● **WHAT YOU HAVE TO DO**
Write out again, exactly, the lines below starting at the one with "(45_sequencer.md R221). -/" and ending at the one with "wordBytes (Fp.toBinary32 p.1)".

Collected data entries
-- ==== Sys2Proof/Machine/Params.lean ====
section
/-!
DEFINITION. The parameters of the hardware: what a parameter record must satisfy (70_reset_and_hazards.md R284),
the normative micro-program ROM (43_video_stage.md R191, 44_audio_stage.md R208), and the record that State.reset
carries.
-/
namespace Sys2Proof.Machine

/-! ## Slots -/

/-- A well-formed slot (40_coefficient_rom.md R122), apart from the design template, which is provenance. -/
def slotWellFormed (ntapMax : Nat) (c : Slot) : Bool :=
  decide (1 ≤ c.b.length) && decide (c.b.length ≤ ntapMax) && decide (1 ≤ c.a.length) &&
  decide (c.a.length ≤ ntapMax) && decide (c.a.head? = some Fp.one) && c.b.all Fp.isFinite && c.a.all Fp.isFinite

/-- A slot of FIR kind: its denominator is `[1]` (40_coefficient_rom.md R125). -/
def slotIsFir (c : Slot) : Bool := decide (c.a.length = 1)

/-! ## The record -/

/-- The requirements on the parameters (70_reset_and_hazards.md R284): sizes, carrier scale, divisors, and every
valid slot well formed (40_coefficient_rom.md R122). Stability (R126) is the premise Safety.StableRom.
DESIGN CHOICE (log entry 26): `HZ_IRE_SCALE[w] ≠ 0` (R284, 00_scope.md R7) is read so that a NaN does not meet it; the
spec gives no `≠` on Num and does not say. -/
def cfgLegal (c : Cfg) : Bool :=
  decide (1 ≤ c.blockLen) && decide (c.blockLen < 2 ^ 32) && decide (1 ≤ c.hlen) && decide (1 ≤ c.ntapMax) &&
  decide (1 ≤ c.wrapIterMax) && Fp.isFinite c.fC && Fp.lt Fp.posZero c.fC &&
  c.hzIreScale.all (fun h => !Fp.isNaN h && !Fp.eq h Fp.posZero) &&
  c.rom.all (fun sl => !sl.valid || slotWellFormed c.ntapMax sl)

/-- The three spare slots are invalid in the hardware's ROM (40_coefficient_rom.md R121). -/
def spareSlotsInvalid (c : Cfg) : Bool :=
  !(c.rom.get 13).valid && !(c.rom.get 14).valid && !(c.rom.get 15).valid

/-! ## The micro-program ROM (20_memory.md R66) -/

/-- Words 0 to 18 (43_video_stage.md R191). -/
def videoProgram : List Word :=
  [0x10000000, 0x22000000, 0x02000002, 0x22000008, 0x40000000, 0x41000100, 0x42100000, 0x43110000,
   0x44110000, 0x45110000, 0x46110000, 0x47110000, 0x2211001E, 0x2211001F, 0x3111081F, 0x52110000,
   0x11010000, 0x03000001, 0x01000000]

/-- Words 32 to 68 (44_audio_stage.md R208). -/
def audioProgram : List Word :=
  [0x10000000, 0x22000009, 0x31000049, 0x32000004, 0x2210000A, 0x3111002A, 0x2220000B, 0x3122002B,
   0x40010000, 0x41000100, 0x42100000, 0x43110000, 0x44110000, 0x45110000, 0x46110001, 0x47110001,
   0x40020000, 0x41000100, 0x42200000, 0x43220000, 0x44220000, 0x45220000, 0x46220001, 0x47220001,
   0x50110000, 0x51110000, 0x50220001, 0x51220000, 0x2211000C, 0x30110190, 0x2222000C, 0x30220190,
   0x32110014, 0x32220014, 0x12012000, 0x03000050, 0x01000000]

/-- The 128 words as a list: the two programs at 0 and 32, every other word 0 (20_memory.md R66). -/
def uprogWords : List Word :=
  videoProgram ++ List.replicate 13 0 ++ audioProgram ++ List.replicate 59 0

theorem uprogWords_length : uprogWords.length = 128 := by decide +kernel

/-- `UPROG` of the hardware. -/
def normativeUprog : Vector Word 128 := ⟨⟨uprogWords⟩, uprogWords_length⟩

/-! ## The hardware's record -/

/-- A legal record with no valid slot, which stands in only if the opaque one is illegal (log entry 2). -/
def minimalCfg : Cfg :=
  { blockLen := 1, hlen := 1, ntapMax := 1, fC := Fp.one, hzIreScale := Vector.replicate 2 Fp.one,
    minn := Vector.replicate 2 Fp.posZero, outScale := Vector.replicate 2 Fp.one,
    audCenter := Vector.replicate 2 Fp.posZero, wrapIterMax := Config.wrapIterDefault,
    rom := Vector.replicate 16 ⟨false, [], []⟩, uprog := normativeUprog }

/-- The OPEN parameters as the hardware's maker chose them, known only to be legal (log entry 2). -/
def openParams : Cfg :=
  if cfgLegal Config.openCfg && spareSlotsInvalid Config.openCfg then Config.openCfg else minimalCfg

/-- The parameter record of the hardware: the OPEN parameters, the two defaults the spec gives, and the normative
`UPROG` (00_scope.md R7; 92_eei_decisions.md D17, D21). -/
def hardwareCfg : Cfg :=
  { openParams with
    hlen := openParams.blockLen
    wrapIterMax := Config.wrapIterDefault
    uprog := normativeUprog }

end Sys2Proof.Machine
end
---
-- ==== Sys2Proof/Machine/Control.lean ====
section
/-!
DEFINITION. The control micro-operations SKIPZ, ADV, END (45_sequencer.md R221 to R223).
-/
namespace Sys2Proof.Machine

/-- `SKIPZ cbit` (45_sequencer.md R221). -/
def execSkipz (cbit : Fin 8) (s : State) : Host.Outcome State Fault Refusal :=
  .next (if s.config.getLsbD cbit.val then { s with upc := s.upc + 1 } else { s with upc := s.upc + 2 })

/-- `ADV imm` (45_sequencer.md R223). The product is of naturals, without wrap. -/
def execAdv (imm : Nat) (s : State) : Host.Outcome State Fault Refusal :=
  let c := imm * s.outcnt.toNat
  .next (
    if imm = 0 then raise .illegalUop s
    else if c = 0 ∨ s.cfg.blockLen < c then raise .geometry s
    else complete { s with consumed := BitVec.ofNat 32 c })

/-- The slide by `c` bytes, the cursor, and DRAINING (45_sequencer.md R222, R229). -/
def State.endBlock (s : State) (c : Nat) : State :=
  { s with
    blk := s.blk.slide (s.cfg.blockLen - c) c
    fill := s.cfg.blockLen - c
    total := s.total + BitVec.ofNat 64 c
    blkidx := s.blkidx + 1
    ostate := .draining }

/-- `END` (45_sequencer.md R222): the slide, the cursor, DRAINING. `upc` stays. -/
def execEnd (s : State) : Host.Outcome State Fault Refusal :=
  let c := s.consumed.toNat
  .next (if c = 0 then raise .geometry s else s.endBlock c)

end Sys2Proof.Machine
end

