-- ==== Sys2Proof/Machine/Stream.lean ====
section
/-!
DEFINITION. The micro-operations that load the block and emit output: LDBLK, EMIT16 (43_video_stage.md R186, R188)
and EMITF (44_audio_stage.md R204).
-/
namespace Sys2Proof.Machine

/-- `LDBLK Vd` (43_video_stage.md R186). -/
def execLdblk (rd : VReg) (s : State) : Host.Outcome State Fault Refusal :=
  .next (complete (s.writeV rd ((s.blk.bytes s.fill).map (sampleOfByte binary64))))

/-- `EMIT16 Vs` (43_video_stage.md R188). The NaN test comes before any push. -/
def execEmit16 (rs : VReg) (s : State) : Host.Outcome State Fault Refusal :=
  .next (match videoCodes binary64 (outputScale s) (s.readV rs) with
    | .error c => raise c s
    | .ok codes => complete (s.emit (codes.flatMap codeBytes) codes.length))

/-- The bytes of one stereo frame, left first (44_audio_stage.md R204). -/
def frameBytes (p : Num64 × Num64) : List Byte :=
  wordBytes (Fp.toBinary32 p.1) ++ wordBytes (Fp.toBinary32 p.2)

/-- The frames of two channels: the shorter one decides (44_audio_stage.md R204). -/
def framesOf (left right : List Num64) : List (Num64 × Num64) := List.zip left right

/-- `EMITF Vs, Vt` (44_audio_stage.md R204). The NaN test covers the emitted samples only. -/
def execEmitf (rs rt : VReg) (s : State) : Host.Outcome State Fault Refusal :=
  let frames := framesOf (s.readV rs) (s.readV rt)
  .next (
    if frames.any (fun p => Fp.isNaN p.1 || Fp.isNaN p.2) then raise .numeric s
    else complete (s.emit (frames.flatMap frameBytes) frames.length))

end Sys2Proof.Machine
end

● **TASK SOLUTION**
/-- `SKIPZ cbit` (45_sequencer.md R221). -/
def execSkipz (cbit : Fin 8) (s : State) : Host.Outcome State Fault Refusal :=
  .next (if s.config.getLsbD cbit.val then { s with upc := s.upc + 1 } else { s with upc := s.upc + 2 })

/-- `ADV imm` (45_sequencer.md R223). The product is of naturals, without wrap. -/
def execAdv (imm : Nat) (s : State) : Host.Outcome State Fault Refusal :=
  let c := imm * s.outcnt.toNat
  .next (
    if imm = 0 then raise .illegalUop s
    else if c = 0 ∨ s.cfg.blockLen < c then raise .geometry s
    else complete { s with consumed := BitVec.ofNat 32 c })

/-- The slide by `c` bytes, the cursor, and DRAINING (45_sequencer.md R222, R229). -/
def State.endBlock (s : State) (c : Nat) : State :=
  { s with
    blk := s.blk.slide (s.cfg.blockLen - c) c
    fill := s.cfg.blockLen - c
    total := s.total + BitVec.ofNat 64 c
    blkidx := s.blkidx + 1
    ostate := .draining }

/-- `END` (45_sequencer.md R222): the slide, the cursor, DRAINING. `upc` stays. -/
def execEnd (s : State) : Host.Outcome State Fault Refusal :=
  let c := s.consumed.toNat
  .next (if c = 0 then raise .geometry s else s.endBlock c)

end Sys2Proof.Machine
end

-- ==== Sys2Proof/Machine/Stream.lean ====
section
/-!
DEFINITION. The micro-operations that load the block and emit output: LDBLK, EMIT16 (43_video_stage.md R186, R188)
and EMITF (44_audio_stage.md R204).
-/
namespace Sys2Proof.Machine

/-- `LDBLK Vd` (43_video_stage.md R186). -/
def execLdblk (rd : VReg) (s : State) : Host.Outcome State Fault Refusal :=
  .next (complete (s.writeV rd ((s.blk.bytes s.fill).map (sampleOfByte binary64))))

/-- `EMIT16 Vs` (43_video_stage.md R188). The NaN test comes before any push. -/
def execEmit16 (rs : VReg) (s : State) : Host.Outcome State Fault Refusal :=
  .next (match videoCodes binary64 (outputScale s) (s.readV rs) with
    | .error c => raise c s
    | .ok codes => complete (s.emit (codes.flatMap codeBytes) codes.length))

/-- The bytes of one stereo frame, left first (44_audio_stage.md R204). -/
def frameBytes (p : Num64 × Num64) : List Byte :=
  wordBytes (Fp.toBinary32 p.1) ++ wordBytes (Fp.toBinary32 p.2)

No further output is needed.